PROBLEM REQUIREMENTS:
Return, word for word, only the lines of the data below that lie between the line with "def execTxsSync (m" and the line with "(42 R159). -/", those two lines included.

(Saved data entries)
-- ==== Sys2Proof/Laws/Budget.lean ====
section
/-!
SUPPORT. The read budget of the bundles through the operations of the Bundle Engine and the loader, and the
delivery of the controller's reports, which always comes to an end (R125, R129, R137 to R150).
-/
namespace Sys2Proof.Machine

/-! ## One bundle -/

/-- Only the kinds of the reads matter, and not their order. -/
theorem Bundle.ReadsOk.perm {b : Bundle} {l m : List ReadRequest} {n : Nat} (h : b.ReadsOk l n)
    (p : (l.map ReadRequest.what).Perm (m.map ReadRequest.what)) : b.ReadsOk m n := by
  have len : m.length = l.length := by
    have := p.length_eq
    rw [List.length_map, List.length_map] at this
    exact this.symm
  obtain ⟨out, budget, msg, rest⟩ := h
  refine ⟨by rw [len]; exact out, budget, msg, ?_⟩
  revert rest
  cases b.state with
  | lookup =>
    rintro ⟨⟨r, k, rfl, hk⟩, rest⟩
    obtain ⟨q, rfl⟩ := List.length_eq_one_iff.mp len
    refine ⟨⟨q, k, rfl, ?_⟩, rest⟩
    have := List.perm_singleton.mp p.symm
    simp only [List.map_cons, List.map_nil, List.cons.injEq, and_true] at this
    exact this.trans hk
  | stream =>
    rintro ⟨all, k, hk, rest⟩
    refine ⟨fun r hr => ?_, k, hk, by rw [len]; exact rest⟩
    obtain ⟨q, hq, e⟩ := List.mem_map.mp (p.symm.subset (List.mem_map_of_mem hr))
    exact e ▸ all q hq
  | idle =>
    rintro ⟨rfl, rest⟩
    exact ⟨List.length_eq_zero_iff.mp len, rest⟩
  | overlay =>
    rintro ⟨rfl, rest⟩
    exact ⟨List.length_eq_zero_iff.mp len, rest⟩
  | closing =>
    rintro ⟨rfl, rest⟩
    exact ⟨List.length_eq_zero_iff.mp len, rest⟩

/-- The late set is no part of the reads. -/
theorem Bundle.ReadsOk.late {b : Bundle} {l : List ReadRequest} {n : Nat} (h : b.ReadsOk l n)
    (a : List Address) : Bundle.ReadsOk { b with late := a } l n := h

/-- A bundle that awaits nothing and holds no block and no message. -/
theorem Bundle.readsOk_quiet {b : Bundle} {n : Nat} (state : b.state = .idle) (msg : b.pendingMsg = none)
    (buffer : b.buffer = []) (out : b.outstanding = n) (le : n ≤ 2) : b.ReadsOk [] n := by
  unfold Bundle.ReadsOk Bundle.PendingOk
  rw [state, msg, buffer, out]
  exact ⟨(Nat.zero_add n).symm, le, trivial, rfl, rfl⟩

theorem Bundle.pendingOk_none {b : Bundle} (h : b.pendingMsg = none) : b.PendingOk := by
  unfold Bundle.PendingOk
  rw [h]
  trivial

theorem lateMark_update (s : State) (sheet : Nat) (a : Address) :
    ∃ removal m, lateMark s sheet a = .markUpdate .late removal m := by
  unfold lateMark
  split
  · split <;> exact ⟨_, _, rfl⟩
  · exact ⟨_, _, rfl⟩

theorem overlayNext_cases (b : Bundle) : (∃ n l, overlayNext b = .overlay n l) ∨
    (∃ n s m l d, overlayNext b = .bundleEnd n s m l d .absent) ∨
    ∃ n s m l d, overlayNext b = .bundleEnd n s m l d .complete := by
  unfold overlayNext endMessage
  split
  · split
    · exact .inr (.inl ⟨_, _, _, _, _, rfl⟩)
    · exact .inr (.inr ⟨_, _, _, _, _, rfl⟩)
  · exact .inl ⟨_, _, rfl⟩

/-- A bundle in OVERLAY composes an OVERLAY, or its END, which is none of an aborted bundle. -/
theorem overlayNext_pendingOk {b : Bundle} (h : b.state = .overlay) :
    (b.awaiting (overlayNext b)).PendingOk := by
  rcases overlayNext_cases b with ⟨_, _, e⟩ | ⟨_, _, _, _, _, e⟩ | ⟨_, _, _, _, _, e⟩
  all_goals
    rw [e]
    unfold Bundle.PendingOk Bundle.awaiting
    dsimp only
    rw [h]
  · trivial
  · exact fun k => nomatch k
  · exact fun k => nomatch k

/-- The next message is composed within the reads (R139, R142 to R147). -/
theorem composeNext_readsOk (s : State) {b : Bundle} {l : List ReadRequest} {n : Nat}
    (h : b.ReadsOk l n) : (composeNext s b).ReadsOk l n := by
  unfold composeNext
  split
  · exact h
  · obtain ⟨out, budget, msg, rest⟩ := h
    have stays : b.ReadsOk l n := ⟨out, budget, msg, rest⟩
    cases st : b.state with
    | idle => exact stays
    | lookup => exact stays
    | closing =>
      rw [st] at rest
      dsimp only
      split
      · next a _ _ =>
        obtain ⟨removal, m, e⟩ := lateMark_update s (b.sheet.getD 0) a
        rw [e]
        refine ⟨out, budget, ?_, ?_⟩
        · unfold Bundle.PendingOk Bundle.awaiting
          dsimp only
          rw [st]
          trivial
        · unfold Bundle.awaiting
          dsimp only
          rw [st]
          exact rest
      · exact stays
    | overlay =>
      rw [st] at rest
      refine ⟨out, budget, overlayNext_pendingOk st, ?_⟩
      unfold Bundle.awaiting
      dsimp only
      rw [st]
      exact rest
    | stream =>
      rw [st] at rest
      obtain ⟨all, k, hk, cursor, count⟩ := rest
      dsimp only
      split
      · refine ⟨out, budget, ?_, ?_⟩
        · unfold Bundle.PendingOk Bundle.awaiting headMessage
          dsimp only
          rw [st]
        · unfold Bundle.awaiting
          dsimp only
          rw [st]
          exact ⟨all, k, hk, cursor, count⟩
      · exact stays
      · next placed =>
        split
        · next done =>
          rw [hk] at done
          have done : b.blockCursor = k.blockCount := done
          have none : l = [] := List.length_eq_zero_iff.mp (by omega)
          have empty : b.buffer = [] := List.length_eq_zero_iff.mp (by omega)
          exact ⟨out, budget, overlayNext_pendingOk rfl, none, empty⟩
        · split
          · next x y e =>
            split
            · refine ⟨out, budget, ?_, ?_⟩
              · unfold Bundle.PendingOk Bundle.awaiting
                dsimp only
                rw [st]
                exact ⟨placed, by rw [e]; exact List.cons_ne_nil _ _⟩
              · unfold Bundle.awaiting
                dsimp only
                rw [st]
                exact ⟨all, k, hk, cursor, count⟩
            · exact stays
          · exact stays

/-- A block read is asked for where R141 allows it. -/
theorem Bundle.ReadsOk.issue {b : Bundle} {l : List ReadRequest} {n : Nat} (h : b.ReadsOk l n)
    (may : b.mayRead = true) (r : ReadRequest) (block : r.what = .block) :
    Bundle.ReadsOk { b with readCursor := b.readCursor + 1, outstanding := b.outstanding + 1 } (l ++ [r]) n := by
  obtain ⟨out, budget, msg, rest⟩ := h
  unfold Bundle.mayRead at may
  split at may
  · next k hk =>
    simp only [Bool.and_eq_true, beq_iff_eq, decide_eq_true_eq] at may
    obtain ⟨⟨⟨st, _⟩, more⟩, room⟩ := may
    rw [st] at rest
    obtain ⟨all, q, hq, cursor, count⟩ := rest
    rw [hk] at hq
    cases hq
    refine ⟨?_, ?_, msg, ?_⟩
    · dsimp only
      rw [List.length_append, List.length_singleton]
      omega
    · dsimp only
      omega
    · dsimp only
      rw [st]
      refine ⟨fun x hx => ?_, k, hk, ?_, by omega⟩
      · rcases List.mem_append.mp hx with hx | hx
        · exact all x hx
        · rw [List.mem_singleton.mp hx]
          exact block
      · rw [List.length_append, List.length_singleton]
        omega
  · exact absurd may Bool.false_ne_true

/-- An orphaned read has ended (R130). -/
theorem Bundle.ReadsOk.ended {b : Bundle} {l : List ReadRequest} {n : Nat} (h : b.ReadsOk l (n + 1)) :
    Bundle.ReadsOk { b with outstanding := b.outstanding - 1 } l n := by
  obtain ⟨out, budget, msg, rest⟩ := h
  exact ⟨by dsimp only; omega, by dsimp only; omega, msg, rest⟩

/-- The handle has come (R139). -/
theorem Bundle.ReadsOk.takeHandle {b : Bundle} {r : ReadRequest} {l : List ReadRequest} {n : Nat}
    (h : b.ReadsOk (r :: l) n) (st : b.state = .lookup) (k : Handle) :
    (Machine.takeHandle b k).ReadsOk l n := by
  obtain ⟨out, budget, msg, rest⟩ := h
  rw [st] at rest
  obtain ⟨⟨q, x, e, _⟩, buffer, head, reads, blocks⟩ := rest
  have none : l = [] := (List.cons.inj e).2
  subst none
  unfold Machine.takeHandle
  refine ⟨?_, ?_, ?_, ?_⟩
  · dsimp only
    rw [out]
    simp
  · dsimp only
    omega
  · unfold Bundle.PendingOk at *
    dsimp only at *
    rw [st] at msg
    split at msg
    · split <;> simp_all
    · next e _ => rw [e]; exact head
    all_goals simp_all
  · exact ⟨fun _ hr => absurd hr List.not_mem_nil, k, rfl, by dsimp only; rw [reads, blocks, buffer]; rfl,
      by dsimp only; omega⟩

/-- A block has come (R142). -/
theorem Bundle.ReadsOk.takeBlock {b : Bundle} {r : ReadRequest} {l : List ReadRequest} {n : Nat}
    (h : b.ReadsOk (r :: l) n) (st : b.state = .stream) (code : ReadCode) (data : List Byte) :
    (Machine.takeBlock b code data).ReadsOk l n := by
  obtain ⟨out, budget, msg, rest⟩ := h
  rw [st] at rest
  obtain ⟨all, k, hk, cursor, count⟩ := rest
  rw [List.length_cons] at out cursor
  unfold Machine.takeBlock
  refine ⟨by dsimp only; omega, ?_, ?_, ?_⟩
  · dsimp only
    rw [List.length_append, List.length_singleton]
    omega
  · unfold Bundle.PendingOk at *
    dsimp only at *
    rw [st] at msg ⊢
    split at msg <;> simp_all
  · dsimp only
    rw [st]
    refine ⟨fun x hx => all x (List.mem_cons_of_mem _ hx), k, hk, ?_, count⟩
    rw [List.length_append, List.length_singleton]
    omega
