-- ==== Sys2Proof/Tests/Slice0.lean ====
section
/-!
SUPPORT. The model's own tests: terms that WellFormed refuses, values of the spec's tables and worked
sequences, one small test of each command, and for each obligation with hypotheses a state that meets them.
-/
namespace Sys2Proof.Tests
open Sys2Proof Sys2Proof.Machine
-- One theorem is checked at a time: each is one kernel evaluation, and many at once take much memory.
set_option Elab.async false

/-! ## Helpers -/

/-- The state a command answers. -/
def after (i : Instr) (s : State) : State :=
  match exec i s with
  | .next t => t
  | .fault _ => s
  | .refused _ => s

/-- A RUNNING station with nothing to do: no START owed, an image layout, point 0 in FAULT. -/
def calm : State :=
  { State.reset with
    control := { State.reset.control with running := true, step := .directory 2, revision := some 3 }
    pub := { Publisher.reset with startPending := false, fullsetDue := false }
    store := { PlanStore.reset with layout := some ⟨1, 251, 768, 100⟩ } }

/-- The channel attached with crew id 7. -/
def attach (role : Role) (ch : Fin 4) (s : State) : State :=
  s.setChannel ch { s.channel ch with attached := some ⟨role, 7⟩ }

/-- A channel changed. -/
def onChannel (ch : Fin 4) (f : Channel → Channel) (s : State) : State := s.setChannel ch (f (s.channel ch))

/-- The bundle of a channel changed. -/
def onBundle (ch : Fin 4) (f : Bundle → Bundle) (s : State) : State := s.setBundle ch (f (s.bundle ch))

/-- A foreign ALARM entry on sheet 4, floor 12. -/
def alarmAt (station index since : Nat) : Entry :=
  { addr := ⟨station, index⟩, state := .alarm, datum := .level 200, place := some ⟨4, 10, 20⟩,
    loc := ⟨12, 3⟩, localSince := since, learned := since, confirmed := true, sweep := false }

/-- The state with one more entry, counted by the Monitor where it is in ALARM. -/
def holding (e : Entry) (s : State) : State := placeEntry e s

/-- A scan in which every raw value is the same. -/
def readings (b : Byte) : Readings := ⟨List.replicate 64 b, List.length_replicate⟩

/-- An intact block with the given content. -/
def blockOf (content : List Byte) : BlockBytes :=
  ⟨withCheck ((content ++ List.replicate 254 0).take 254), by
    simp only [withCheck, be16, List.length_append, List.length_take, List.length_replicate,
      List.length_cons, List.length_nil]
    omega⟩

/-- A block whose check fails. -/
def badBlock : BlockBytes := ⟨List.replicate 256 1, List.length_replicate⟩

/-- A good header: layout 1, 251, 768 and 100 sheets, revision 5. -/
def header : List Byte :=
  [0x5A, 0x3C, 0xA5, 0xC3, 0, 5, 0, 100, 0, 0, 0, 1, 0, 0, 0, 251, 0, 0, 3, 0]

/-- A frame of station 9. -/
def frame9 (kind : FrameKind) (first last start : Bool) (seq count : Nat) (body : List Byte) : RxFrame :=
  { kind := kind, first := first, last := last, start := start, station := 9, seq := seq, seed := 193,
    count := count, body := body }

/-- An origin that has been heard, held sequence 5. -/
def heard (status : OriginStatus) : OriginRecord :=
  { OriginRecord.cold with status := status, held := some 5 }

/-- The frame waits at the head of the receive queue, its origin as given. -/
def hearing (f : RxFrame) (o : OriginRecord) (s : State) : State :=
  (s.withMerge { s.merge with queue := [f] }).modOrigin 9 (fun _ => o)
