-- ==== Sys2Proof/Machine/Serializer.lean ====
section
/-! DEFINITION. The byte-to-pulse serializer (file 42) and the packet carrier (30 R100, R101). -/

namespace Sys2Proof.Machine

/-- The pulse group of a sync: four flashes and the gap (42 R152). -/
def syncGroup (cfg : Config) (m : Mask) : List TxEvent :=
  [.pulse m Config.syncPulses cfg.tSyncGapUs, .idle cfg.tSymbolGapUs]

/-- The pulse group of a bit: one flash for 0, two for 1, and the gap (42 R153, R154). -/
def bitGroup (cfg : Config) (m : Mask) (bit : Bool) : List TxEvent :=
  [.pulse m (if bit then 2 else 1) cfg.tBitGapUs, .idle cfg.tSymbolGapUs]

/-- The eight bits of a frame in sending order: `v[6]` to `v[0]`, then the parity bit (30 R86). -/
def frameBits (v : Phy) : List Bool :=
  [v[6], v[5], v[4], v[3], v[2], v[1], v[0], parityBit v]

/-- What `TX_BYTE` appends to `txTrace` (42 R155). -/
def frameTrace (cfg : Config) (m : Mask) (v : Phy) : List TxEvent :=
  syncGroup cfg m ++ (frameBits v).flatMap (bitGroup cfg m)

/-- The pulse group of the `k`-th symbol of a frame: the sync, then the eight bits (42 R155, R158). -/
def symbolGroup (cfg : Config) (fr : Frame) (k : Fin 9) : List TxEvent :=
  match k.val with
  | 0 => syncGroup cfg fr.mask
  | j + 1 => bitGroup cfg fr.mask ((frameBits fr.value).getD j false)

/-- The call a transmission makes next: the `Pulse` or the `Idle` of its symbol (42 R158). -/
def Transmission.call (cfg : Config) (x : Transmission) : List TxEvent :=
  match x.frames[x.byte]? with
  | some fr => ((symbolGroup cfg fr x.symbol).drop x.idle.toNat).take 1
  | none => []

/-- The position after that call, or none at the end (42 R158). -/
def Transmission.next (x : Transmission) : Option Transmission :=
  if x.idle = false then some { x with idle := true }
  else if x.symbol.val < 8 then some { x with symbol := x.symbol + 1, idle := false }
  else if x.byte + 1 < x.frames.length then some { x with byte := x.byte + 1, symbol := 0, idle := false }
  else none

/-- The frames an uninterpreted carrier sends for a packet: those given for it, or free (30 R100; log 8). -/
def carrierFrames (m : Mask) (p : Packet) (s : State) : List CarrierFrame :=
  let free := Config.freeCarrierTx s.carrierTx.taken s.carrierLog m p
  match s.carrierTx.queue with
  | a :: _ => if a.packet = p then a.frames else free
  | [] => free

/-- The mask of one frame of a packet: those faces of the packet's mask that the carrier picks, or all of them. That a
carrier serves no other face is the model's reading of "sends a packet on every face of `mask`" (30 R100; log 8). -/
def frameMask (m part : Mask) : Mask := if m &&& part = 0 then m else m &&& part

/-- The hand-over of a packet: the `TX_BYTE` calls the carrier makes for it, and the state in which it makes them; or a
refusal (30 R100, R101). With which masks a carrier calls `TX_BYTE` the spec leaves open: each frame goes to a part of the
packet's mask that the carrier picks (log 8). DESIGN CHOICE: of state between calls R100 speaks only for `PKT_RX`; that
`PKT_TX` too may use and extend the carrier's own state, `carrierLog`, is the model's choice (log 8). -/
def packetFrames (m : Mask) (p : Packet) (s : State) : Except Refusal (List Frame × State) :=
  match s.config.carrier with
  | .faceOnly =>
    if p.first.toNat < 128 then .ok ([⟨m, p.first.setWidth 7⟩], s) else .error (.faceValueTooWide p.first)
  | .uninterpreted =>
    .ok ((carrierFrames m p s).map fun c => ⟨frameMask m c.part, c.value⟩,
      { s with carrierTx := s.carrierTx.advance, carrierLog := .handed m p :: s.carrierLog })

/-- The calls recorded for a list of frames (42 R155). -/
def framesTrace (cfg : Config) (frs : List Frame) : List TxEvent :=
  frs.flatMap fun fr => frameTrace cfg fr.mask fr.value

/-- `PKT_TX(mask, bytes)`: the state after the packet was sent, or a refusal (30 R100, R101). -/
def packetTx (m : Mask) (p : Packet) (s : State) : Except Refusal State :=
  match packetFrames m p s with
  | .ok (frs, t) => .ok (t.transmit (framesTrace s.config frs))
  | .error e => .error e

/-- One poll of a carrier: `IR_POLL f`, whose answer the carrier keeps (30 R100). -/
def pollOnce (f : Face) (s : State) : State :=
  { s.onRx f RxFace.afterPoll with carrierLog := .polled f (s.rx.get f).pollValue :: s.carrierLog }

/-- Poll the mailbox of face `f` up to `n` times, as long as the carrier wants to go `again`, sample steps falling before
each poll; was a value consumed? -/
def pollTimes (f : Face) (again : List CarrierEvent → Bool) : Nat → State → Bool × State
  | 0, s => (false, s)
  | n + 1, s =>
    if again s.carrierLog then
      let s := preempt s
      let rest := pollTimes f again n (pollOnce f s)
      ((s.rx.get f).present || rest.1, rest.2)
    else (false, s)

/-- How often an uninterpreted carrier may poll in its next call: as given, or free (log 8). -/
def carrierPolls (f : Face) (s : State) : Nat :=
  match s.carrierRx.queue with
  | a :: _ => a.polls
  | [] => Config.freeCarrierPolls s.carrierRx.taken s.carrierLog f

/-- Does it poll again, having seen `log`: always when the answer is given, else free (log 8). -/
def carrierAgain (f : Face) (s : State) (log : List CarrierEvent) : Bool :=
  match s.carrierRx.queue with
  | _ :: _ => true
  | [] => Config.freeCarrierAgain s.carrierRx.taken log f

/-- The packet it reports, having seen `log`: as given, or free (log 8). -/
def carrierPacket (f : Face) (s : State) (log : List CarrierEvent) : Option Packet :=
  match s.carrierRx.queue with
  | a :: _ => a.packet
  | [] => Config.freeCarrierPacket s.carrierRx.taken log f

/-- What `PKT_RX(f)` answers: whether a PHY byte was consumed, and a packet if one is complete (30 R100). -/
structure Received where
  saw : Bool
  packet : Option Packet
  state : State

/-- `PKT_RX(f)` (30 R100, R101). -/
def packetRx (f : Face) (s : State) : Received :=
  match s.config.carrier with
  | .faceOnly =>
    let s := preempt s
    let v := (s.rx.get f).pollValue
    { saw := v.isSome
      packet := v.map fun v => ⟨v.setWidth 8, []⟩
      state := s.onRx f RxFace.afterPoll }
  | .uninterpreted =>
    let r := pollTimes f (carrierAgain f s) (carrierPolls f s) { s with carrierRx := s.carrierRx.advance }
    { saw := r.1, packet := carrierPacket f s r.2.carrierLog, state := r.2 }

/-- A transmission's outcome. -/
def sent (r : Except Refusal State) : Out :=
  match r with
  | .ok s => .next s
  | .error e => .refused e

/-- `TXS_SYNC mask` (42 R152), a part of `TX_BYTE` (60 R242; log 24). -/
def execTxsSync (m : Mask) (s : State) : Out :=
  withMask m (.next (s.transmit (syncGroup s.config m)))

/-- `TXS_ZERO mask` (42 R153), a part of `TX_BYTE` (60 R242; log 24). -/
def execTxsZero (m : Mask) (s : State) : Out :=
  withMask m (.next (s.transmit (bitGroup s.config m false)))

/-- `TXS_ONE mask` (42 R154), a part of `TX_BYTE` (60 R242; log 24). -/
def execTxsOne (m : Mask) (s : State) : Out :=
  withMask m (.next (s.transmit (bitGroup s.config m true)))

/-- `TX_BYTE mask, v` (42 R155 to R157). -/
def execTxByte (m : Mask) (v : Byte) (s : State) : Out :=
  withMask m (withPhy v fun v => .next (s.transmit (frameTrace s.config m v)))

/-- `TX_PACKET mask, bytes` (42 R159). -/
def execTxPacket (m : Mask) (bytes : List Byte) (s : State) : Out :=
  withMask m (withPacket bytes fun p => sent (packetTx m p s))

end Sys2Proof.Machine
end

ANSWER TO THIS EXERCISE:
def execTxsSync (m : Mask) (s : State) : Out :=
  withMask m (.next (s.transmit (syncGroup s.config m)))

/-- `TXS_ZERO mask` (42 R153), a part of `TX_BYTE` (60 R242; log 24). -/
def execTxsZero (m : Mask) (s : State) : Out :=
  withMask m (.next (s.transmit (bitGroup s.config m false)))

/-- `TXS_ONE mask` (42 R154), a part of `TX_BYTE` (60 R242; log 24). -/
def execTxsOne (m : Mask) (s : State) : Out :=
  withMask m (.next (s.transmit (bitGroup s.config m true)))

/-- `TX_BYTE mask, v` (42 R155 to R157). -/
def execTxByte (m : Mask) (v : Byte) (s : State) : Out :=
  withMask m (withPhy v fun v => .next (s.transmit (frameTrace s.config m v)))

/-- `TX_PACKET mask, bytes` (42 R159). -/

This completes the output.